The ElemPool is the cornerstone of this library’s design. It acts as a specialized memory allocator. By pre-allocating memory in Vecs and managing its own free list, it avoids the performance cost of frequent calls to the global allocator. This makes creating and destroying elements extremely fast.

Its public API is minimal, as most interactions are performed through PieList, CursorMut, or FibHeap methods, which take the pool as an argument.

Implementations§

Source§

impl<T> ElemPool<T>

Source

pub fn new() -> Self

Creates a new, empty element pool.

The pool is initialized with a capacity for zero elements but contains one internal node to act as the sentinel for the free list.

Source

pub fn len(&self) -> usize

Returns the number of elements holding user data in the pool.

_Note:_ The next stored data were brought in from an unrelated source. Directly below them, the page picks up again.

-- ==== Sys2Proof/Machine/Library.lean ====
section
/-! DEFINITION. The Library of a Wing (R174-R186): scratch bytes with their error effects, and the cache of T1 lines with its
hints and ways. -/

namespace Sys2Proof.Machine

open Sys2Proof

/-- Bytes of a Wing's Library: 1 GiB (R174). -/
def libSize : Nat := 2 ^ 30

/-- The key of Library offset `o` of Wing `w`. -/
def libKey (w : Wing) (o : Nat) : Nat := libSize * w.val + o

/-- The end of scratch of Wing `w` (R175). -/
def State.scratchEnd (s : State) (w : Wing) : Nat := s.regField (Off.libSplit w) 0 5 * 2 ^ 26

/-- The number of cache sets of Wing `w` (R177). -/
def State.cacheSets (s : State) (w : Wing) : Nat := (16 - s.regField (Off.libSplit w) 0 5) * 4096

/-- The 32-byte sectors that `n` bytes from `a` touch, as numbers. -/
def sectors (a n : Nat) : List Nat :=
  if n = 0 then [] else (List.range ((a + n - 1) / 32 - a / 32 + 1)).map (fun i => a / 32 + i)

/-- Library bytes as stored, without error effects. -/
def State.libBytes (s : State) (w : Wing) (o n : Nat) : List Byte :=
  (List.range n).map (fun i => Memory.read s.mem.lib (libKey w ((o + i) % libSize)))

/-- A little-endian number from the Library, without error effects. -/
def State.libLE (s : State) (w : Wing) (o n : Nat) : Nat := leNat (s.libBytes w o n)

/-- Whether one of the sectors under `n` bytes from Library offset `o` is uncorrectable. -/
def State.libIsBad (s : State) (w : Wing) (o n : Nat) : Bool :=
  (sectors (libKey w o) n).any (fun x => marked s.mem.libBad x)

/-- Count and record the uncorrectable and corrected Library sectors among those read (R183, R184). -/
def State.noteSectors (s : State) (w : Wing) (xs : List Nat) : State :=
  let bad := xs.filter (fun x => marked s.mem.libBad x)
  let cor := xs.filter (fun x => !marked s.mem.libBad x && marked s.mem.libCorr x)
  let s := if cor = [] then s else s.bump (Off.libCorrected w) cor.length
  match bad.getLast? with
  | none => s
  | some x =>
    (s.bump (Off.libUncorrectable w) bad.length).setReg (Off.libErrAddr w)
      (BitVec.ofNat 64 ((32 * x) % libSize + b2n (decide ((32 * x) % libSize ≥ s.scratchEnd w)) * 2 ^ 30 + 2 ^ 31))

/-- Count and record what a read of `n` bytes from Library offset `o` met. -/
def State.noteLib (s : State) (w : Wing) (o n : Nat) : State := s.noteSectors w (sectors (libKey w o) n)

/-- A scratch read by a paced unit, a Mover or the Sequencer: an uncorrectable sector is an activation error (R184). -/
def State.libRead (s : State) (w : Wing) (o n : Nat) : List Byte × State :=
  let bad := s.libIsBad w o n
  let bs := s.libBytes w o n
  let s := s.noteLib w o n
  (bs, if bad then s.markError w else s)

/-- A scratch read by the Front Office, over its office link: the bytes, whether a sector was uncorrectable, and the counts (R24, R184). -/
def State.libReadFo (s : State) (w : Wing) (o n : Nat) : List Byte × Bool × State :=
  (s.libBytes w o n, s.libIsBad w o n, (s.noteLib w o n).carry (.wing w) .office 0 n)

/-- The effects of a Front Office read of scratch whose bytes are looked at elsewhere (R24, R184). -/
def State.libTouchFo (s : State) (w : Wing) (o n : Nat) : State := (s.libReadFo w o n).2.2

/-- A scratch read of several runs of bytes (offset, length) by the Front Office, each sector read once: the runs, whether a sector was uncorrectable, and
the counts (R184). -/
def State.libReadRuns (s : State) (w : Wing) (runs : List (Nat × Nat)) : List (List Byte) × Bool × State :=
  let xs := uniq (runs.flatMap (fun r => sectors (libKey w r.1) r.2))
  (runs.map (fun r => s.libBytes w r.1 r.2), xs.any (fun x => marked s.mem.libBad x), (s.noteSectors w xs).carry (.wing w) .office 0 (32 * xs.length))

/-- Whether sector number `x` lies wholly within `n` bytes from `a`. -/
def covers (a n x : Nat) : Bool := decide (a ≤ 32 * x ∧ 32 * x + 32 ≤ a + n)

/-- Write Library bytes; a sector written whole takes fresh check bits. -/
def State.libWrite (s : State) (w : Wing) (o : Nat) (bs : List Byte) : State :=
  let k := libKey w o
  let whole := (sectors k bs.length).filter (fun x => covers k bs.length x)
  { s with mem := { s.mem with
      lib := Memory.writeN s.mem.lib k bs
      libBad := whole.foldl (fun m x => setMark m x false) s.mem.libBad
      libCorr := whole.foldl (fun m x => setMark m x false) s.mem.libCorr } }

/-- A write of Library bytes by the Front Office, over the Wing's office link (R24). -/
def State.libWriteFo (s : State) (w : Wing) (o : Nat) (bs : List Byte) : State := (s.carry .office (.wing w) 0 bs.length).libWrite w o bs

/-! ### The cache (R177-R181) -/

/-- The way of a set that holds line `tag`. -/
def CacheSet.find (c : CacheSet) (tag : Nat) : Option (Nat × CacheLine) :=
  (List.range 16).findSome? (fun i =>
    match Sparse.get (fun _ => none) c.ways i with
    | some l => if l.tag = tag then some (i, l) else none
    | none => none)

/-- Store way `i` of a set. -/
def CacheSet.put (c : CacheSet) (i : Nat) (l : Option CacheLine) : CacheSet :=
  { c with ways := Sparse.set (fun _ => none) c.ways i l }

/-- Make way `i` the most recent. -/
def CacheSet.recent (c : CacheSet) (i : Nat) : CacheSet := { c with order := i :: c.order.filter (fun j => j != i) }

/-- Make way `i` the least recent. -/
def CacheSet.oldest (c : CacheSet) (i : Nat) : CacheSet := { c with order := c.order.filter (fun j => j != i) ++ [i] }

/-- Ways of a set that hold KEEP. -/
def CacheSet.keeps (c : CacheSet) : Nat :=
  countN 16 (fun i => match Sparse.get (fun _ => none) c.ways i with | some l => l.keep | none => false)

/-- The way a new line takes among the ways of the mask `ways`: the lowest invalid one, else the least recent without KEEP (R179). -/
def CacheSet.victim (c : CacheSet) (ways : Nat) : Option Nat :=
  let allowed := fun i => bit ways i
  match firstIdx 16 (fun i => allowed i && (Sparse.get (fun _ => none) c.ways i).isNone) with
  | some i => some i
  | none =>
    c.order.reverse.find? (fun i => allowed i &&
      match Sparse.get (fun _ => none) c.ways i with | some l => !l.keep | none => true)

/-- Cache set `x` of Wing `w`. -/
def State.cacheSet (s : State) (w : Wing) (x : Nat) : CacheSet :=
  Sparse.get (fun _ => CacheSet.empty) (s.wing w).cache x

/-- Store a cache set. -/
def State.setCacheSet (s : State) (w : Wing) (x : Nat) (c : CacheSet) : State :=
  s.setWing w { s.wing w with cache := Sparse.set (fun _ => CacheSet.empty) (s.wing w).cache x c }

/-- An access would set KEEP on a thirteenth way: it then acts as NORMAL and is counted (R179), be it that it could allocate no way in any case (DESIGN CHOICE, log entry 132). -/
def State.keepHint (s : State) (w : Wing) (c : CacheSet) (hint : Nat) (has : Bool) : Nat × State :=
  if hint = 2 ∧ !has ∧ c.keeps ≥ 12 then (0, s.bump (Off.libKeepRefused w) 1) else (hint, s)

/-- The Library sector that holds sector `j` of way `i` of set `x`: the model lays the cache's ways out in set order above scratch
(DESIGN CHOICE, log entry 13; only the error marks and LIB_ERR_ADDR show it). -/
def State.waySector (s : State) (w : Wing) (x i j : Nat) : Nat := (libKey w (s.scratchEnd w)) / 32 + 512 * x + 32 * i + j

/-- Put a line into way `i`: its cells take fresh check bits. -/
def State.fillWay (s : State) (w : Wing) (x i : Nat) (c : CacheSet) (l : CacheLine) : State :=
  let s := s.setCacheSet w x (c.put i (some l))
  let xs := (List.range 32).map (fun j => s.waySector w x i j)
  { s with mem := { s.mem with libBad := xs.foldl (fun m k => setMark m k false) s.mem.libBad
                               libCorr := xs.foldl (fun m k => setMark m k false) s.mem.libCorr } }

/-- The valid bit of sector `sec` in its line, when the access brought it whole: an uncorrectable sector is never valid in a line (log entry 22). -/
def sectorBit (sec : Nat) (ok : Bool) : BitVec 32 := if ok then BitVec.ofNat 32 (2 ^ (sec % 32)) else 0#32

/-- An access to a line no way holds: fetched if it reads, allocated as its hint gives (R178, R179). -/
def State.cacheAbsent (s : State) (w : Wing) (write : Bool) (hint ways sec : Nat) (ok : Bool) : State :=
  let x := sec / 32 % s.cacheSets w
  let c := s.cacheSet w x
  let (hint, s) := s.keepHint w c hint false
  let s := if write then s else s.bump (Off.libMisses w) 1
  if hint ≥ 3 ∨ (write ∧ hint = 1) then s
  else
    match c.victim ways with
    | none => s
    | some i =>
      s.fillWay w x i (if hint = 1 then c.oldest i else c.recent i)
        { tag := sec / 32, valid := sectorBit sec ok, keep := decide (hint = 2) }

/-- An access to the line in way `i`; a sector written or fetched into it takes fresh check bits (R178-R180, R182). -/
def State.cachePresent (s : State) (w : Wing) (write : Bool) (hint sec i : Nat) (l : CacheLine) (ok : Bool) : State :=
  let x := sec / 32 % s.cacheSets w
  let c := s.cacheSet w x
  let (hint, s) := s.keepHint w c hint l.keep
  let s := if write then s
    else if bit l.valid.toNat (sec % 32) then s.bump (Off.libHits w) 1 else s.bump (Off.libMisses w) 1
  if hint = 3 then s.setCacheSet w x (c.put i none)
  else
    let fresh := write || !bit l.valid.toNat (sec % 32)
    let k := s.waySector w x i (sec % 32)
    let c := c.put i (some { l with valid := (l.valid &&& ~~~ (sectorBit sec true)) ||| sectorBit sec ok, keep := l.keep || decide (hint = 2) })
    let s := s.setCacheSet w x (if hint = 1 ∨ hint = 4 then c else c.recent i)
    if fresh then { s with mem := { s.mem with libBad := setMark s.mem.libBad k false, libCorr := setMark s.mem.libCorr k false } } else s

/-- An uncorrectable sector of a cache line: the line is invalidated and refetched, and no error reaches the requester (R184). -/
def State.cacheRefetch (s : State) (w : Wing) (x i j : Nat) : State :=
  let k := s.waySector w x i j
  let s := s.setCacheSet w x ((s.cacheSet w x).put i none)
  let s := (s.bump (Off.libUncorrectable w) 1).bump (Off.libRefetch w) 1
  s.setReg (Off.libErrAddr w) (BitVec.ofNat 64 ((32 * k) % libSize + 2 ^ 30 + 2 ^ 31))

/-- One access to sector `sec` of a T1 line (R178-R181): `hint` 0 NORMAL, 1 STREAM, 2 KEEP, 3 LAST_USE, 4 LAST_USE before the transfer's
last sector of the line; `ways` the tenant's way mask; `ok` false when the sector read or left in HBM is uncorrectable. With no cache set every access is served uncached (R188). -/
def State.cacheAccess (s : State) (w : Wing) (write : Bool) (hint ways sec : Nat) (ok : Bool) : State :=
  let sets := s.cacheSets w
  if sets = 0 then (if write then s else s.bump (Off.libMisses w) 1)
  else
    let x := sec / 32 % sets
    match (s.cacheSet w x).find (sec / 32) with
    | none => s.cacheAbsent w write hint ways sec ok
    | some (i, l) =>
      if !write && bit l.valid.toNat (sec % 32) && marked s.mem.libBad (s.waySector w x i (sec % 32)) then
        (s.cacheRefetch w x i (sec % 32)).cacheAbsent w write hint ways sec ok
      else
        let seen := !write && bit l.valid.toNat (sec % 32) && marked s.mem.libCorr (s.waySector w x i (sec % 32))
        (if seen then s.bump (Off.libCorrected w) 1 else s).cachePresent w write hint sec i l ok

/-- Whether a line of Wing `w` holds sector `sec` readable: a read of it then reads no HBM. -/
def State.cacheHolds (s : State) (w : Wing) (sec : Nat) : Bool :=
  let sets := s.cacheSets w
  let x := sec / 32 % sets
  decide (sets ≠ 0) && (match (s.cacheSet w x).find (sec / 32) with
    | some (i, l) => bit l.valid.toNat (sec % 32) && !marked s.mem.libBad (s.waySector w x i (sec % 32))
    | none => false)

/-- Sector `sec` is no longer valid in the line that holds it, if one does. -/
def State.uncache (s : State) (w : Wing) (sec : Nat) : State :=
  let x := sec / 32 % s.cacheSets w
  match (s.cacheSet w x).find (sec / 32) with
  | some (i, l) => s.setCacheSet w x ((s.cacheSet w x).put i (some { l with valid := l.valid &&& ~~~ (sectorBit sec true) }))
  | none => s

/-- Invalidate every line of Wing `w`. -/
def State.cacheClear (s : State) (w : Wing) : State := s.setWing w { s.wing w with cache := [] }

/-- Apply a new split of Wing `w` (R175): every line invalidated, sectors that become scratch written with zeros. -/
def State.applySplit (s : State) (w : Wing) (old new : Nat) : State :=
  let s := s.cacheClear w
  let lo := libKey w (min old new * 2 ^ 26)
  let hi := libKey w (new * 2 ^ 26)
  let keep := fun (a : Nat) => !(decide (lo ≤ a) && decide (a < hi))
  { s with mem := { s.mem with
      lib := s.mem.lib.filter (fun e => keep e.1)
      libBad := s.mem.libBad.filter (fun e => keep (32 * e.1))
      libCorr := s.mem.libCorr.filter (fun e => keep (32 * e.1)) } }

end Sys2Proof.Machine
end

This is a semantic count that excludes sentinel nodes for active lists and any elements on the free list. It provides a clear measure of how many items are actually being stored across all lists.

Source

pub fn is_empty(&self) -> bool

Returns true if the pool contains no user data.

Source

pub fn capacity(&self) -> usize

Returns the total number of elements (used, sentinels, or free) that the pool can hold without reallocating its internal vector. This count excludes the pool’s own free-list sentinel.

Source

pub fn free_len(&self) -> usize

Returns the number of free elements in the pool.

Source

pub fn list_count(&self) -> usize

Returns the number of active lists associated with this pool.

This is calculated by subtracting the number of data-holding elements and free elements from the total capacity, with the remainder being the sentinel nodes for active lists.

Source

pub fn reserve(&mut self, additional: usize)

Reserves capacity for at least additional more elements to be allocated in the pool.

The pool’s underlying storage may reallocate if its capacity is less than the current length plus additional. If the capacity is already sufficient, this does nothing.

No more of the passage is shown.